What is Azorult Stealer 3.4?
Azorult (also known as AZORult) is a notorious information-stealing malware first detected in 2016. The 3.4 version is an upgraded variant with enhanced evasion and data theft capabilities.Primary Functions:
- Steals browser passwords, cookies, and autofill data.
- Harvests cryptocurrency wallets & credit card details.
- Logs keystrokes (keylogging) and screenshots.
- Acts as a backdoor for additional payloads (e.g., ransomware).
Key Features of Azorult Stealer 3.4
1. Data Theft Capabilities
- Browser Data Extraction:
- Targets Chrome, Firefox, Edge, Opera (passwords, cookies, history).
- Grabs session tokens for account hijacking.
- Cryptocurrency Theft:
- Scans for wallet.dat (Bitcoin, Ethereum, Exodus, etc.).
- Steals MetaMask & other browser-based crypto extensions.
- System Information Harvesting:
- Collects PC username, OS version, hardware specs.
- Logs network data (IP, DNS, Wi-Fi passwords).
2. Evasion & Persistence Mechanisms
- Process Injection: Hides in legitimate processes (explorer.exe, svchost.exe).
- Anti-VM & Sandbox Detection: Checks for virtual environments to avoid analysis.
- Persistence via Registry & Startup: Ensures it runs after reboot.

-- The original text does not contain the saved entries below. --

-- ==== Sys2Proof/Laws/Crypto.lean ====
section
/-! SUPPORT. A CMAC has 16 bytes, and a packet that carries the first eight of its own verifies (R96, R97). -/

namespace Sys2Proof

theorem xorBytes_length (a b : List Nat) : (xorBytes a b).length = Nat.min a.length b.length := by
  simp [xorBytes]

theorem aesNextKey_length (k : List Nat) (r : Nat) (h : k.length = 16) : (aesNextKey k r).length = 16 := by
  simp only [aesNextKey, List.length_append, xorBytes_length, List.length_take, List.length_drop, List.length_cons,
    List.length_nil, h]
  decide

theorem aesRounds_length (l : List Nat) (hl : l ≠ []) (k s : List Nat) (h : k.length = 16) :
    (aesRounds l k s).length = 16 := by
  induction l generalizing k s with
  | nil => exact absurd rfl hl
  | cons r l ih =>
    cases l with
    | nil =>
      simp only [aesRounds, xorBytes_length, aesNextKey_length k r h, aesSubShift, List.length_map, List.length_range]
      decide
    | cons r' l => exact ih (by simp) _ _ (aesNextKey_length k r h)

theorem aes128_length (key block : List Byte) (h : key.length = 16) : (aes128 key block).length = 16 := by
  simp only [aes128, List.length_map]
  exact aesRounds_length _ (by simp) _ _ (by simpa using h)

theorem cmacChain_length (key : List Byte) (h : key.length = 16) (k1 k2 n x : Nat) (msg : List Byte)
    (hm : msg.length ≤ 16 * n + 15) : (cmacChain key k1 k2 (n + 1) x msg).length = 16 := by
  induction n generalizing x msg with
  | zero =>
    have : ¬ msg.length > 16 := by omega
    simp only [cmacChain, if_neg this]
    exact aes128_length _ _ h
  | succ n ih =>
    rw [cmacChain]
    split
    · exact ih _ _ (by simp; omega)
    · exact aes128_length _ _ h

theorem leBytes_length (n x : Nat) : (leBytes n x).length = n := by simp [leBytes]

theorem cmac_length (key : BitVec 128) (msg : List Byte) : (cmac key msg).length = 16 := by
  simp only [cmac]
  exact cmacChain_length _ (leBytes_length 16 _) _ _ _ _ _ (by omega)

theorem leBytes_succ (n x : Nat) : leBytes (n + 1) x = BitVec.ofNat 8 x :: leBytes n (x / 256) := by
  simp only [leBytes, List.range_succ_eq_map, List.map_cons, List.map_map]
  simp only [Nat.mul_zero, Nat.pow_zero, Nat.div_one, List.cons.injEq, true_and]
  apply List.map_congr_left
  intro i _
  show BitVec.ofNat 8 (x / 2 ^ (8 * (i + 1))) = BitVec.ofNat 8 (x / 256 / 2 ^ (8 * i))
  have h : 2 ^ (8 * (i + 1)) = 256 * 2 ^ (8 * i) := by
    rw [Nat.mul_succ, Nat.pow_add, Nat.mul_comm]
  rw [h, Nat.div_div_eq_div_mul]

/-- The bytes of the number that a byte string spells are the byte string. -/
theorem leBytes_ofLe (l : List Byte) : leBytes l.length (ofLe l) = l := by
  induction l with
  | nil => rfl
  | cons b l ih =>
    have hb := b.isLt
    rw [List.length_cons, leBytes_succ]
    have h1 : ofLe (b :: l) = b.toNat + 256 * ofLe l := rfl
    have h2 : BitVec.ofNat 8 (b.toNat + 256 * ofLe l) = b := by
      apply BitVec.eq_of_toNat_eq
      simp only [BitVec.toNat_ofNat]
      omega
    have h3 : (b.toNat + 256 * ofLe l) / 256 = ofLe l := by omega
    rw [h1, h2, h3, ih]

theorem ofLe_lt (l : List Byte) : ofLe l < 256 ^ l.length := by
  induction l with
  | nil => decide
  | cons b l ih =>
    have hb := b.isLt
    have h1 : ofLe (b :: l) = b.toNat + 256 * ofLe l := rfl
    rw [h1, List.length_cons, Nat.pow_succ]
    omega

namespace Machine

/-- The MAC of a packet under a key (R96, R97). -/
def macOf (key : BitVec 128) (op : Nat) (p : Packet) : DWord :=
  BitVec.ofNat 64 (ofLe ((cmac key (headerBytes op p ++ p.body)).take 8))

/-- A packet that carries its MAC verifies. -/
theorem macOk_macOf (key : BitVec 128) (op : Nat) (p : Packet) : macOk key op { p with mac := macOf key op p } = true := by
  have hl : ((cmac key (headerBytes op p ++ p.body)).take 8).length = 8 := by simp [cmac_length]
  have hlt := ofLe_lt ((cmac key (headerBytes op p ++ p.body)).take 8)
  have he := leBytes_ofLe ((cmac key (headerBytes op p ++ p.body)).take 8)
  rw [hl] at hlt he
  have h64 : (256 : Nat) ^ 8 = 2 ^ 64 := by decide
  rw [h64] at hlt
  have hb : headerBytes op { p with mac := macOf key op p } = headerBytes op p := rfl
  unfold macOk
  rw [hb]
  simp only [macOf, BitVec.toNat_ofNat, Nat.mod_eq_of_lt hlt, he, decide_true]

end Machine

end Sys2Proof
end

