theorem Ports.cfgRead (port : Nat) (p : Packet) : Ports.Statement (.cfgRead port p) := fun h _ hn => Ports.below (Ports.left h) hn

theorem Ports.cfgWrite (port : Nat) (p : Packet) : Ports.Statement (.cfgWrite port p) := fun h _ hn => Ports.below (Ports.left h) hn

theorem Ports.modelLoad (port : Nat) (p : Packet) : Ports.Statement (.modelLoad port p) := fun h _ hn => Ports.below (Ports.left h) hn

theorem Ports.variantSet (port : Nat) (p : Packet) : Ports.Statement (.variantSet port p) := fun h _ hn => Ports.below (Ports.left (Ports.left h)) hn

theorem Ports.variantWithdraw (port : Nat) (p : Packet) : Ports.Statement (.variantWithdraw port p) := fun h _ hn => Ports.below (Ports.left (Ports.left h)) hn

theorem Ports.poolAttach (port : Nat) (p : Packet) : Ports.Statement (.poolAttach port p) := fun h _ hn => Ports.below (Ports.left h) hn

theorem Ports.poolDetach (port : Nat) (p : Packet) : Ports.Statement (.poolDetach port p) := fun h _ hn => Ports.below (Ports.left h) hn

theorem Ports.engineFreeze (port : Nat) (p : Packet) : Ports.Statement (.engineFreeze port p) := fun h _ hn => Ports.below (Ports.left h) hn

theorem Ports.engineThaw (port : Nat) (p : Packet) : Ports.Statement (.engineThaw port p) := fun h _ hn => Ports.below (Ports.left h) hn

theorem Ports.tenantSet (port : Nat) (p : Packet) : Ports.Statement (.tenantSet port p) := fun h _ hn => Ports.below (Ports.left h) hn

theorem Ports.tenantThaw (port : Nat) (p : Packet) : Ports.Statement (.tenantThaw port p) := fun h _ hn => Ports.below (Ports.left h) hn

theorem Ports.tenantReset (port : Nat) (p : Packet) : Ports.Statement (.tenantReset port p) := fun h _ hn => Ports.below (Ports.left h) hn

theorem Ports.stencilLoad (port : Nat) (p : Packet) : Ports.Statement (.stencilLoad port p) := fun h _ hn => Ports.below (Ports.left h) hn

theorem Ports.stencilDrop (port : Nat) (p : Packet) : Ports.Statement (.stencilDrop port p) := fun h _ hn => Ports.below (Ports.left h) hn

theorem Ports.sharedHandleCreate (port : Nat) (p : Packet) : Ports.Statement (.sharedHandleCreate port p) := fun h _ hn => Ports.below (Ports.left (Ports.left h)) hn

theorem Ports.sharedHandleSetGrants (port : Nat) (p : Packet) : Ports.Statement (.sharedHandleSetGrants port p) := fun h _ hn => Ports.below (Ports.left (Ports.left h)) hn

theorem Ports.sharedHandleDrop (port : Nat) (p : Packet) : Ports.Statement (.sharedHandleDrop port p) := fun h _ hn => Ports.below (Ports.left (Ports.left h)) hn

theorem Ports.envelopeSet (port : Nat) (p : Packet) : Ports.Statement (.envelopeSet port p) := fun h _ hn => Ports.below (Ports.left h) hn

theorem Ports.horn (port : Nat) (p : Packet) : Ports.Statement (.horn port p) := fun h _ hn => Ports.below (Ports.left h) hn

theorem Ports.hornRelease (port : Nat) (p : Packet) : Ports.Statement (.hornRelease port p) := fun h _ hn => Ports.below (Ports.left h) hn

theorem Ports.counterMode (port : Nat) (p : Packet) : Ports.Statement (.counterMode port p) := fun h _ hn => Ports.below (Ports.left h) hn

theorem Ports.traceSet (port : Nat) (p : Packet) : Ports.Statement (.traceSet port p) := fun h _ hn => Ports.below (Ports.left h) hn

theorem Ports.twinAttach (port : Nat) (p : Packet) : Ports.Statement (.twinAttach port p) := fun h _ hn => Ports.below (Ports.left h) hn

theorem Ports.twinDetach (port : Nat) (p : Packet) : Ports.Statement (.twinDetach port p) := fun h _ hn => Ports.below (Ports.left h) hn

theorem Ports.takeover (port : Nat) (p : Packet) : Ports.Statement (.takeover port p) := fun h _ hn => Ports.below (Ports.left h) hn

theorem Ports.reservedOpcode (port : Nat) (opcode : Nat) (p : Packet) : Ports.Statement (.reservedOpcode port opcode p) := fun h _ hn => Ports.below (Ports.left (Ports.left (Ports.left h))) hn

theorem Ports.framingDrop (port : Nat) (first : Bool) (beats : Nat) : Ports.Statement (.framingDrop port first beats) := fun h _ hn => Ports.below h hn

theorem Ports.partialPacketTimeout (port : Nat) (beats : Nat) : Ports.Statement (.partialPacketTimeout port beats) := fun h _ hn => Ports.below h hn

theorem Ports.keyGraceExpiry (ctx : Nat) : Ports.Statement (.keyGraceExpiry ctx) := fun _ _ hn => nomatch hn

theorem Ports.bootStart  : Ports.Statement .bootStart := fun _ _ hn => nomatch hn

theorem Ports.bootDrain  : Ports.Statement .bootDrain := fun _ _ hn => nomatch hn

theorem Ports.bootShut  : Ports.Statement .bootShut := fun _ _ hn => nomatch hn

theorem Ports.svcKeyLoad  : Ports.Statement .svcKeyLoad := fun _ _ hn => nomatch hn

theorem Ports.stewardThaw  : Ports.Statement .stewardThaw := fun _ _ hn => nomatch hn

theorem Ports.peerMigrateWrite (seq : Nat) (dest : Nat) : Ports.Statement (.peerMigrateWrite seq dest) := fun _ _ hn => nomatch hn

theorem Ports.svcDataCapture (addr : Option Word) : Ports.Statement (.svcDataCapture addr) := fun _ _ hn => nomatch hn

theorem Ports.svcDataUpdate (addr : Option Word) (data : Word) : Ports.Statement (.svcDataUpdate addr data) := fun _ _ hn => nomatch hn

theorem Ports.gateCrossing (g : GateMsg) : Ports.Statement (.gateCrossing g) := fun _ _ hn => nomatch hn

theorem Ports.replyRelease (ctx : Nat) : Ports.Statement (.replyRelease ctx) := fun _ _ hn => nomatch hn

theorem Ports.ringRecordSend (ctx : Nat) : Ports.Statement (.ringRecordSend ctx) := fun _ _ hn => nomatch hn

theorem Ports.composePlan (pool : Nat) (ecc : List EccEvent) : Ports.Statement (.composePlan pool ecc) := fun _ _ hn => nomatch hn

theorem Ports.trim (pool : Nat) : Ports.Statement (.trim pool) := fun _ _ hn => nomatch hn

theorem Ports.planDeliver (pool : Nat) : Ports.Statement (.planDeliver pool) := fun _ _ hn => nomatch hn

theorem Ports.planHeaderAcked (pool : Nat) (engine : Nat) : Ports.Statement (.planHeaderAcked pool engine) := fun _ _ hn => nomatch hn

theorem Ports.interposeCompose (pool : Nat) : Ports.Statement (.interposeCompose pool) := fun _ _ hn => nomatch hn

theorem Ports.mailboxAcked (pool : Nat) (engine : Nat) : Ports.Statement (.mailboxAcked pool engine) := fun _ _ hn => nomatch hn

theorem Ports.yieldTimeout (pool : Nat) : Ports.Statement (.yieldTimeout pool) := fun _ _ hn => nomatch hn

theorem Ports.completionDone (src : Nat) (addr : Nat) (r : Completion) : Ports.Statement (.completionDone src addr r) := fun _ _ hn => nomatch hn

theorem Ports.completionYielded (src : Nat) (addr : Nat) (r : Completion) : Ports.Statement (.completionYielded src addr r) := fun _ _ hn => nomatch hn

theorem Ports.completionAbort (src : Nat) (addr : Nat) (r : Completion) : Ports.Statement (.completionAbort src addr r) := fun _ _ hn => nomatch hn

theorem Ports.completionTimeout (engine : Nat) : Ports.Statement (.completionTimeout engine) := fun _ _ hn => nomatch hn

theorem Ports.stepCommit (pool : Nat) : Ports.Statement (.stepCommit pool) := fun _ _ hn => nomatch hn

theorem Ports.stepFail (pool : Nat) : Ports.Statement (.stepFail pool) := fun _ _ hn => nomatch hn

theorem Ports.routerPart (src : Nat) (addr : Nat) (r : RouterPart) : Ports.Statement (.routerPart src addr r) := fun _ _ hn => nomatch hn

theorem Ports.routeReturnAcked (pool : Nat) (set : Nat) (engine : Nat) : Ports.Statement (.routeReturnAcked pool set engine) := fun _ _ hn => nomatch hn

theorem Ports.sketchPart (src : Nat) (addr : Nat) (r : SketchPart) (ecc : List EccEvent) : Ports.Statement (.sketchPart src addr r ecc) := fun _ _ hn => nomatch hn

theorem Ports.draftList (src : Nat) (addr : Nat) (bytes : List Byte) : Ports.Statement (.draftList src addr bytes) := fun _ _ hn => nomatch hn

theorem Ports.deepFetchData (seq : Nat) (index : Nat) (shard : Nat) (bs : List Byte) : Ports.Statement (.deepFetchData seq index shard bs) := fun _ _ hn => nomatch hn

theorem Ports.appendGroup (seq : Nat) : Ports.Statement (.appendGroup seq) := fun _ _ hn => nomatch hn

theorem Ports.energyReport (src : Nat) (addr : Nat) (bytes : List Byte) : Ports.Statement (.energyReport src addr bytes) := fun _ _ hn => nomatch hn

theorem Ports.energyWaitExpiry (pool : Nat) : Ports.Statement (.energyWaitExpiry pool) := fun _ _ hn => nomatch hn

theorem Ports.keepList (src : Nat) (addr : Nat) (r : KeepList) : Ports.Statement (.keepList src addr r) := fun _ _ hn => nomatch hn

theorem Ports.keepListTimeout (slot : Nat) : Ports.Statement (.keepListTimeout slot) := fun _ _ hn => nomatch hn

theorem Ports.reduction (src : Nat) (addr : Nat) (width : Nat) (value : Nat) : Ports.Statement (.reduction src addr width value) := fun _ _ hn => nomatch hn

theorem Ports.atomicRequest (src : Nat) (aseq : Nat) (addr : Nat) (op : AtomicOp) : Ports.Statement (.atomicRequest src aseq addr op) := fun _ _ hn => nomatch hn

theorem Ports.apertureLoad (src : Nat) : Ports.Statement (.apertureLoad src) := fun _ _ hn => nomatch hn

theorem Ports.fabricPartialTimeout  : Ports.Statement .fabricPartialTimeout := fun _ _ hn => nomatch hn

theorem Ports.storeAckTimeout (engine : Nat) : Ports.Statement (.storeAckTimeout engine) := fun _ _ hn => nomatch hn

theorem Ports.loadRetry (load : Nat) : Ports.Statement (.loadRetry load) := fun _ _ hn => nomatch hn

theorem Ports.atomicReply (engine : Nat) (aseq : Nat) (status : AtomicStatus) (value : Nat) : Ports.Statement (.atomicReply engine aseq status value) := fun _ _ hn => nomatch hn

theorem Ports.atomicRetry (engine : Nat) : Ports.Statement (.atomicRetry engine) := fun _ _ hn => nomatch hn

theorem Ports.descriptorFetchDone (f : Fetch) : Ports.Statement (.descriptorFetchDone f) := fun _ _ hn => nomatch hn

theorem Ports.imageFetchDone (f : Fetch) (img : Option ImageIn) : Ports.Statement (.imageFetchDone f img) := fun _ _ hn => nomatch hn

theorem Ports.parkCopyDone (slot : Nat) (pages : List Byte) : Ports.Statement (.parkCopyDone slot pages) := fun _ _ hn => nomatch hn

theorem Ports.parkCopyRetry (slot : Nat) : Ports.Statement (.parkCopyRetry slot) := fun _ _ hn => nomatch hn

theorem Ports.restoreDone (slot : Nat) : Ports.Statement (.restoreDone slot) := fun _ _ hn => nomatch hn

theorem Ports.placementDone (pool : Nat) (handle : Nat) : Ports.Statement (.placementDone pool handle) := fun _ _ hn => nomatch hn

theorem Ports.handleCopyDone (handle : Nat) (pages : List Byte) : Ports.Statement (.handleCopyDone handle pages) := fun _ _ hn => nomatch hn

theorem Ports.memReadReturn (port : Nat) (addr : Nat) (data : List Byte) (crc : Word) : Ports.Statement (.memReadReturn port addr data crc) := fun _ _ hn => nomatch hn

theorem Ports.memRetrain (port : Nat) (ok : Bool) (rate : Nat) : Ports.Statement (.memRetrain port ok rate) := fun _ _ hn => nomatch hn

theorem Ports.memRefresh (port : Nat) (rate : Nat) : Ports.Statement (.memRefresh port rate) := fun _ _ hn => nomatch hn

theorem Ports.dfiPhyRequest (port : Nat) : Ports.Statement (.dfiPhyRequest port) := fun _ _ hn => nomatch hn

theorem Ports.deadlineExpiry (slot : Nat) : Ports.Statement (.deadlineExpiry slot) := fun _ _ hn => nomatch hn

theorem Ports.stallExpiry (slot : Nat) : Ports.Statement (.stallExpiry slot) := fun _ _ hn => nomatch hn

theorem Ports.parkTtlExpiry (slot : Nat) : Ports.Statement (.parkTtlExpiry slot) := fun _ _ hn => nomatch hn

theorem Ports.handleExpiry (handle : Nat) : Ports.Statement (.handleExpiry handle) := fun _ _ hn => nomatch hn

theorem Ports.maskPartitionApply (part : Nat) : Ports.Statement (.maskPartitionApply part) := fun _ _ hn => nomatch hn

theorem Ports.speedRecompute (readings : List Nat) : Ports.Statement (.speedRecompute readings) := fun _ _ hn => nomatch hn

theorem Ports.underrunHoldClear  : Ports.Statement .underrunHoldClear := fun _ _ hn => nomatch hn

theorem Ports.thermUpdate (codes : List Nat) : Ports.Statement (.thermUpdate codes) := fun _ _ hn => nomatch hn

3. C2 (Command & Control) Communication
- Encrypted C2 Servers: Uses Tor or Telegram bots for stealthy data exfiltration.
- Dynamic Payload Updates: Downloads additional malware if needed.
4. Distribution Methods
- Phishing Emails: Fake invoices, job offers, or software cracks.
- Malicious Ads & Fake Downloads: Bundled with pirated software/games.
- Exploit Kits: Delivered via compromised websites.